[Opening DATA TO USE section]

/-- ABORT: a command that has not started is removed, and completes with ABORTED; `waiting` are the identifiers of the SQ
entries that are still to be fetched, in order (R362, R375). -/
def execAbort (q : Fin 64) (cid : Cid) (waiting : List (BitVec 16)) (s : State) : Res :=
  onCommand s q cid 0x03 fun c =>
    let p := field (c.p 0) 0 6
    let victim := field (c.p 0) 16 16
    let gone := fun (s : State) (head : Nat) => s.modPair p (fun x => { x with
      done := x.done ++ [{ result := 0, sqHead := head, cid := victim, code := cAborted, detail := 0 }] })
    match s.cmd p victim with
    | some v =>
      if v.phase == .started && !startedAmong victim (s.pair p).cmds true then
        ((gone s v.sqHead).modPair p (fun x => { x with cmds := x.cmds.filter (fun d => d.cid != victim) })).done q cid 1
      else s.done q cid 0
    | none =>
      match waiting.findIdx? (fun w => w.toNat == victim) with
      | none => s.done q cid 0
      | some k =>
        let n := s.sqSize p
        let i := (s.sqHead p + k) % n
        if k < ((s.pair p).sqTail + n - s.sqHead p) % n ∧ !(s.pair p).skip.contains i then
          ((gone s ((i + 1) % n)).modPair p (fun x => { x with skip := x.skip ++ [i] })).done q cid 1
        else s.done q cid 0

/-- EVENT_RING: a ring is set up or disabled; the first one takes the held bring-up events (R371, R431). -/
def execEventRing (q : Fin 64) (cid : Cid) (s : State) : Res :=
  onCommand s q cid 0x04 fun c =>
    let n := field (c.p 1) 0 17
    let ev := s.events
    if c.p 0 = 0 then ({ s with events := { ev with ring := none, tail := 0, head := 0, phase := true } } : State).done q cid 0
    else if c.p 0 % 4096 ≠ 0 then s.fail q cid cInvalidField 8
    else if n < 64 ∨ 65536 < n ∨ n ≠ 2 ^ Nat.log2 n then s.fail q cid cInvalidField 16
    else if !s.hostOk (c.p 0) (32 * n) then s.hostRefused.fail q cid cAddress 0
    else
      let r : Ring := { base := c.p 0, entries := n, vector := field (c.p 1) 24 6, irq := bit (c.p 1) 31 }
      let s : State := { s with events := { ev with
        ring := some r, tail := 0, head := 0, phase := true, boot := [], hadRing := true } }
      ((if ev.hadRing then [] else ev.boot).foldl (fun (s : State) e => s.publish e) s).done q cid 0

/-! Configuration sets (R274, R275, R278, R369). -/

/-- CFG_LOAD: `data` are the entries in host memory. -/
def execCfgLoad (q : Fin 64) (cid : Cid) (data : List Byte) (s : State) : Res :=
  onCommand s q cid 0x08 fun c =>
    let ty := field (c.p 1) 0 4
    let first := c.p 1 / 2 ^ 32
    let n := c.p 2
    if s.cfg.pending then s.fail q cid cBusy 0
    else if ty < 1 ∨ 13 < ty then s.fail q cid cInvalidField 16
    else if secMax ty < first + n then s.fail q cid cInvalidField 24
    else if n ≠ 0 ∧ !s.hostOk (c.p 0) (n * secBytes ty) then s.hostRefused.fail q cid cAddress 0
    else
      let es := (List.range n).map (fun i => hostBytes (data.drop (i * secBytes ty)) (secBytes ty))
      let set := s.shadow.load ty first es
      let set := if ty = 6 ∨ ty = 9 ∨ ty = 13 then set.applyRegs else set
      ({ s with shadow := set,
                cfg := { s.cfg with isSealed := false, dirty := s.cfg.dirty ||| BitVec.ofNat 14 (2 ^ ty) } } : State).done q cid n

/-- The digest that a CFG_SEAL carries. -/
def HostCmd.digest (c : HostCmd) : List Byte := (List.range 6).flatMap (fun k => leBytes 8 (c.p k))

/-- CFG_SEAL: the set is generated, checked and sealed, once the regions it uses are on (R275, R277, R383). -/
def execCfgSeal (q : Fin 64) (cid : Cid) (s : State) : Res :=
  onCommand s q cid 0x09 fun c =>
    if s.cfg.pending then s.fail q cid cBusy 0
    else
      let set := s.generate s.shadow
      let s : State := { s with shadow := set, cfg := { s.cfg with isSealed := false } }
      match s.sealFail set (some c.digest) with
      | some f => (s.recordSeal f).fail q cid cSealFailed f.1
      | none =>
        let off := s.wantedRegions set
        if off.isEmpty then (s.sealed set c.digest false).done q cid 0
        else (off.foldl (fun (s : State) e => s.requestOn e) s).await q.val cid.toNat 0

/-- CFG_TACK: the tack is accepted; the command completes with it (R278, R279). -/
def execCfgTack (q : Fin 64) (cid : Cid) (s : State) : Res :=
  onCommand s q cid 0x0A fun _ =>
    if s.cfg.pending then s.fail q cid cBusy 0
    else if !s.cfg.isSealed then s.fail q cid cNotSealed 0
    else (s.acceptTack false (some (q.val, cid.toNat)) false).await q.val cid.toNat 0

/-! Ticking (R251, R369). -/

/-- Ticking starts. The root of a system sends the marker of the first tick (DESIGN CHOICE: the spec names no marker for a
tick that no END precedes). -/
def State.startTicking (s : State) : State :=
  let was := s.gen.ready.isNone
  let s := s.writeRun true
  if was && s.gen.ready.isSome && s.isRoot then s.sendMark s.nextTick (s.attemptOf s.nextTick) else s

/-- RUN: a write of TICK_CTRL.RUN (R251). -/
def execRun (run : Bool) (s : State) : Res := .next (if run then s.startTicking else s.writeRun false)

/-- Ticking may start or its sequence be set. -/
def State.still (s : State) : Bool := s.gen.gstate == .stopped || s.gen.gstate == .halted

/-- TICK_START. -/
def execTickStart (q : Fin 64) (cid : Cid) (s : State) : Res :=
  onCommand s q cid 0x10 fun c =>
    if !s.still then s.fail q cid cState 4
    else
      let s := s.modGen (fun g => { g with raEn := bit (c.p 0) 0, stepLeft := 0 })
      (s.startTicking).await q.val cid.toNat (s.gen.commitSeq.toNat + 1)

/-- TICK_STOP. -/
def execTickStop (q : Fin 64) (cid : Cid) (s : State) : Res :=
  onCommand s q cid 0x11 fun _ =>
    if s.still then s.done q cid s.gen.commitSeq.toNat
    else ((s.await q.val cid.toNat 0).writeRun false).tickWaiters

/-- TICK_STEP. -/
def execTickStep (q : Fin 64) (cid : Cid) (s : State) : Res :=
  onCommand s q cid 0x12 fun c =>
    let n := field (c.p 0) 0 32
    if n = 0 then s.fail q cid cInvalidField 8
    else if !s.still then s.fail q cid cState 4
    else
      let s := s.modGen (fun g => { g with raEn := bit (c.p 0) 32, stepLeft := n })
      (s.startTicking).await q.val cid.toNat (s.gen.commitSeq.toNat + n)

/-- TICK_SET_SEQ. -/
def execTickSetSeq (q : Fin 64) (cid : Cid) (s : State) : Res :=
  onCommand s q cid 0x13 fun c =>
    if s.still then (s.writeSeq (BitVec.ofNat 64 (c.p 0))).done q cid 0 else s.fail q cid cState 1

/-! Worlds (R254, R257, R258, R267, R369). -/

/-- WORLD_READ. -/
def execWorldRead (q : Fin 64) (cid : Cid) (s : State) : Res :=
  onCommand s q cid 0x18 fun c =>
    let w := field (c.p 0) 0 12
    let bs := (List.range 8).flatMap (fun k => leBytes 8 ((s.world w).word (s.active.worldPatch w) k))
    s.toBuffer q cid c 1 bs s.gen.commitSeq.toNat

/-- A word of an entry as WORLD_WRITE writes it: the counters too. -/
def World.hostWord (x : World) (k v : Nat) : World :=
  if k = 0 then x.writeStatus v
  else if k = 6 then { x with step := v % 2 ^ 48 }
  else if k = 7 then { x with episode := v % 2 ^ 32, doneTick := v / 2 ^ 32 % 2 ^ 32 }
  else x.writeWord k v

[Closing DATA TO USE section]
[Opening DATA TO USE section]

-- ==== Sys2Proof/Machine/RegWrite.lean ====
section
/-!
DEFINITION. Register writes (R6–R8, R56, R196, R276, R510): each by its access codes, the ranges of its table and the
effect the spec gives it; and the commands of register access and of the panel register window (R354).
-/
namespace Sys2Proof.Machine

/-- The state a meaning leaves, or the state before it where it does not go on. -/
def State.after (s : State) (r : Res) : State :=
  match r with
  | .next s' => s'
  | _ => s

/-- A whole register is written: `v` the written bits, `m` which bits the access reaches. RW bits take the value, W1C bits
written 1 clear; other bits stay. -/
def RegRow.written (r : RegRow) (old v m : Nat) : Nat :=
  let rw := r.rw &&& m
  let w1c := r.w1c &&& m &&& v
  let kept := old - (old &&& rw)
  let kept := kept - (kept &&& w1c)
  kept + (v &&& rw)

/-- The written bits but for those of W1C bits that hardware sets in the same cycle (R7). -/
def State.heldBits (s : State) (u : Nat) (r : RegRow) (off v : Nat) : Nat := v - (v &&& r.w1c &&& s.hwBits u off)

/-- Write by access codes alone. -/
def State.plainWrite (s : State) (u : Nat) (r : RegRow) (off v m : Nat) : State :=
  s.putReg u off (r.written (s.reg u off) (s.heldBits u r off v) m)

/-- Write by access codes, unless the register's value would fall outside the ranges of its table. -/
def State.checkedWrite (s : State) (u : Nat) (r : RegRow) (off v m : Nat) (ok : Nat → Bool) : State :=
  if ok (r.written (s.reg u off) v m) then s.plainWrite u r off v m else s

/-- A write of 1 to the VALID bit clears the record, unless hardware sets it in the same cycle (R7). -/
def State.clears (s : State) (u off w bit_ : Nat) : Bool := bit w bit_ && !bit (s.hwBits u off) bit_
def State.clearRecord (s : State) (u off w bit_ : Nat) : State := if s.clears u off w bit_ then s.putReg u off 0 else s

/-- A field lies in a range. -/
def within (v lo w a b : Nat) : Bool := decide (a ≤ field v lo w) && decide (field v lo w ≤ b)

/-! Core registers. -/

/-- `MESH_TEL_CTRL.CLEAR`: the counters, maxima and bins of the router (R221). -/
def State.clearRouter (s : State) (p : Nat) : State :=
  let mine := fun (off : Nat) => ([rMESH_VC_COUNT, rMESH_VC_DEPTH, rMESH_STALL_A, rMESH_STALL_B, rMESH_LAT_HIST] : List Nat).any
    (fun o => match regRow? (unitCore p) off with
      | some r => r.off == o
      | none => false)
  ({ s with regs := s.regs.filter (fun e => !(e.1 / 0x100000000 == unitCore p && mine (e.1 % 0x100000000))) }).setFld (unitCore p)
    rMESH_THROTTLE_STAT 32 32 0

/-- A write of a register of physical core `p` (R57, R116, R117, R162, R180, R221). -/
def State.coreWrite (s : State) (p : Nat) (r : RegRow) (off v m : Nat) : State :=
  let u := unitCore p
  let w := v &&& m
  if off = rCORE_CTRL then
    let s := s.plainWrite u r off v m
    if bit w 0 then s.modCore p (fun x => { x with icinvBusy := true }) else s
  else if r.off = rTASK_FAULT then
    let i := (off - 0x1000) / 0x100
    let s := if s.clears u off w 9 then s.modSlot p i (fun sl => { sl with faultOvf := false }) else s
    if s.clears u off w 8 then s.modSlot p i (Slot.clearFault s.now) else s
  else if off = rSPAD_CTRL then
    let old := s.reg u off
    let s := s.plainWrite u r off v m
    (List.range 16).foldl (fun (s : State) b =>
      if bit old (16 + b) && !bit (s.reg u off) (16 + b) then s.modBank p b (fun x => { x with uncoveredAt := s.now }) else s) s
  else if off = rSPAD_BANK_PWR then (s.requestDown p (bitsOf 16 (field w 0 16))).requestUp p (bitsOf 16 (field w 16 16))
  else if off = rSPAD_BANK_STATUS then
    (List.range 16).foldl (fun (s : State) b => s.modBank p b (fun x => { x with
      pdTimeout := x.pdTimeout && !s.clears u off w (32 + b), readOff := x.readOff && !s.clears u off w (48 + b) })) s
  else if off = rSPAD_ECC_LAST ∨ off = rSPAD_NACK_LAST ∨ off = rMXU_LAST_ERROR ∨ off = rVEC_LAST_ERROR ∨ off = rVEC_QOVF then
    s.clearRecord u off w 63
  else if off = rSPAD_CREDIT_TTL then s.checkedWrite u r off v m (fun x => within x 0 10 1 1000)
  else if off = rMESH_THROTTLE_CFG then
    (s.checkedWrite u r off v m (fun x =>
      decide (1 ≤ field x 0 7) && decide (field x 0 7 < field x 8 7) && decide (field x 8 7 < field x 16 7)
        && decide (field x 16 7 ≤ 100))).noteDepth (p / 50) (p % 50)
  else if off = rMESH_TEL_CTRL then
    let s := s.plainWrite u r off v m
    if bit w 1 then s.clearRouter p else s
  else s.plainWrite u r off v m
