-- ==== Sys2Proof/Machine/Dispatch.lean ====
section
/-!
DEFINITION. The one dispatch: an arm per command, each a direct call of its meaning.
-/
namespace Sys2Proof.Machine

[Closing DATA TO USE section]

WHAT THE EXERCISE ASKS: Once you reach the line with "identifiers of the SQ" in the data above, copy it and every line after it exactly, up to and including the line with "let ev := s.events".

SOLUTION:
/-- ABORT: a command that has not started is removed, and completes with ABORTED; `waiting` are the identifiers of the SQ
entries that are still to be fetched, in order (R362, R375). -/
def execAbort (q : Fin 64) (cid : Cid) (waiting : List (BitVec 16)) (s : State) : Res :=
  onCommand s q cid 0x03 fun c =>
    let p := field (c.p 0) 0 6
    let victim := field (c.p 0) 16 16
    let gone := fun (s : State) (head : Nat) => s.modPair p (fun x => { x with
      done := x.done ++ [{ result := 0, sqHead := head, cid := victim, code := cAborted, detail := 0 }] })
    match s.cmd p victim with
    | some v =>
      if v.phase == .started && !startedAmong victim (s.pair p).cmds true then
        ((gone s v.sqHead).modPair p (fun x => { x with cmds := x.cmds.filter (fun d => d.cid != victim) })).done q cid 1
      else s.done q cid 0
    | none =>
      match waiting.findIdx? (fun w => w.toNat == victim) with
      | none => s.done q cid 0
      | some k =>
        let n := s.sqSize p
        let i := (s.sqHead p + k) % n
        if k < ((s.pair p).sqTail + n - s.sqHead p) % n ∧ !(s.pair p).skip.contains i then
          ((gone s ((i + 1) % n)).modPair p (fun x => { x with skip := x.skip ++ [i] })).done q cid 1
        else s.done q cid 0

/-- EVENT_RING: a ring is set up or disabled; the first one takes the held bring-up events (R371, R431). -/
def execEventRing (q : Fin 64) (cid : Cid) (s : State) : Res :=
  onCommand s q cid 0x04 fun c =>
    let n := field (c.p 1) 0 17
    let ev := s.events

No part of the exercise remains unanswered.